/-- An NMI in service is not entered again before an RTI: a step from that state services no NMI, at most an IRQ, and leaves
the state, unless the instruction it runs is RTI, which re-arms; a pending NMI is serviced, through 0xFFFA, by the very next
step; and from armed without an edge none is serviced (the spec's D9 and, for the sampling point, D18; log entry 23). -/
def Obligations.NmiIsNotReenteredBeforeRti : Prop :=
  ∀ s t : State, s.alive = true → stepOnce s = .next t →
    let n := s.nmiInput s.inputs.nmi
    let atMostIrq : State := if s.inputs.irq = true ∧ s.flag flagI = false then n.service 0xFFFE else n
    let left : NmiState := if (descriptor t.regs.ir).mnemonic = .rti then .armed else .inService
    (s.regs.nmiState = .inService → s.sampleInterrupts = atMostIrq ∧ t.regs.nmiState = left) ∧
    (s.regs.nmiState = .pending →
      s.sampleInterrupts = (n.setNmiState .inService).service 0xFFFA ∧ t.regs.nmiState = left) ∧
    (s.regs.nmiState = .armed → (s.inputs.nmi = false ∨ s.regs.nmiPrev = true) →
      s.sampleInterrupts = atMostIrq ∧ t.regs.nmiState = .armed)

/-- A service, and then RTI as the handler's first instruction, resume exactly at the interrupted instruction with SP as it
was, P as it was but for bits 4 and 5, and the NMI sequencer armed after an NMI, if the stack slots are plain memory (that the
first RTI arms is the spec's D9, log entry 23). -/
def Obligations.ServiceThenRtiResumes : Prop :=
  ∀ (s : State) (vector : Word), s.bus.mem.wf = true →
    s.bus.kindAt (stackSlot s.regs.sp) = none → s.bus.kindAt (stackSlot (s.regs.sp - 1)) = none →
    s.bus.kindAt (stackSlot (s.regs.sp - 2)) = none →
      ∃ u, exec .rti (s.service vector) = .next u ∧ u.regs.pc = s.regs.pc ∧ u.regs.sp = s.regs.sp ∧
        u.regs.a = s.regs.a ∧ u.regs.x = s.regs.x ∧ u.regs.y = s.regs.y ∧ SameFlagsExcept [4, 5] s u ∧
        (s.regs.nmiState = .inService → u.regs.nmiState = .armed)

/-- The reset sequence: A, X, Y and P from the parameters (P with bits 5 and 4 set), SP 0xFD, PC from 0xFFFC and 0xFFFD by
exactly two reads, CYC 0, HALT cleared, the NMI sequencer armed; memory, the inputs and the NMI input's last level are left
(the six flag bits are the spec's D2, CYC 0 its D4, NMI_PREV left its D20, the two reads its D26; that IR and CROSSED are
left is the model's choice, log entry 10). -/
def Obligations.ResetSequence : Prop :=
  ∀ (s : State) (l h : Byte), s.bus.answersTo [0xFFFC, 0xFFFD] = [l, h] →
    let t := s.resetSequence
    t.regs = { s.regs with
      a := s.cfg.resetA, x := s.cfg.resetX, y := s.cfg.resetY, sp := 0xFD, pc := wordOf h l, p := s.cfg.resetP ||| 0x30
      cyc := 0, halt := false, nmiState := .armed } ∧
    SameMemoryExcept [] s t ∧ Emits s t [.read 0xFFFC l, .read 0xFFFD h] ∧
    t.ticks = 0 ∧ t.inputs = s.inputs ∧ t.cfg = s.cfg ∧ t.bus.regions = s.bus.regions

/-- The state after reset holds the values that the spec gives with the default parameters, and it is what the reset sequence
makes of a core with empty plain memory and every input deasserted, whatever its registers held, with IR, NMI_PREV and CROSSED
at the model's choice (log entries 5, 10 and 11; the defaults of the parameters are log entry 8, and P's flag bits, CYC 0 and
the two reads are the spec's D2, D4 and D26, log entry 23). -/
def Obligations.StateAfterReset : Prop :=
  (let r := State.reset.regs
   r.a = 0x00 ∧ r.x = 0x00 ∧ r.y = 0x00 ∧ r.sp = 0xFD ∧ r.p = 0x30 ∧ r.cyc = 0 ∧ r.halt = false ∧ r.nmiState = .armed) ∧
  (∀ (a x y sp p : Byte) (pc : Word) (cyc : Cycles) (halt : Bool) (nmi : NmiState) (ticks : Nat),
    State.resetSequence
      { regs := { a := a, x := x, y := y, sp := sp, pc := pc, p := p, ir := 0x00, cyc := cyc, halt := halt, nmiState := nmi,
                  nmiPrev := false, crossed := false }
        bus := { mem := [], regions := [], answers := [], freeReads := 0, events := [] }
        inputs := { irq := false, nmi := false, powerOff := false, moves := [] }
        cfg := Config.standard
        ticks := ticks } = State.reset)

/-! ### The run driver -/

/-- `Run`: from a positive budget it ends with the budget used up or the core not alive; counting cycles it overshoots by at
most 13, counting instructions not at all (the loop condition and the charging are the spec's D13, log entry 23; the bound on
the rounds is log entry 18). -/
def Obligations.RunEndsByBudgetOrNotAlive : Prop :=
  ∀ (method : BudgetMethod) (budget : Int) (s : State), s.cfg.undocumentedOpcodes = false → 0 < budget →
    ∃ t left, runDriver method budget s = .next (t, left) ∧ (left ≤ 0 ∨ t.alive = false) ∧ left ≤ budget ∧
      (method = .cycleCount → -13 ≤ left) ∧ (method = .instructionCount → 0 ≤ left)
end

Work to be completed - For the material above, the answer must be only the number of lines holding the word "kindAt".

Solved problem - 2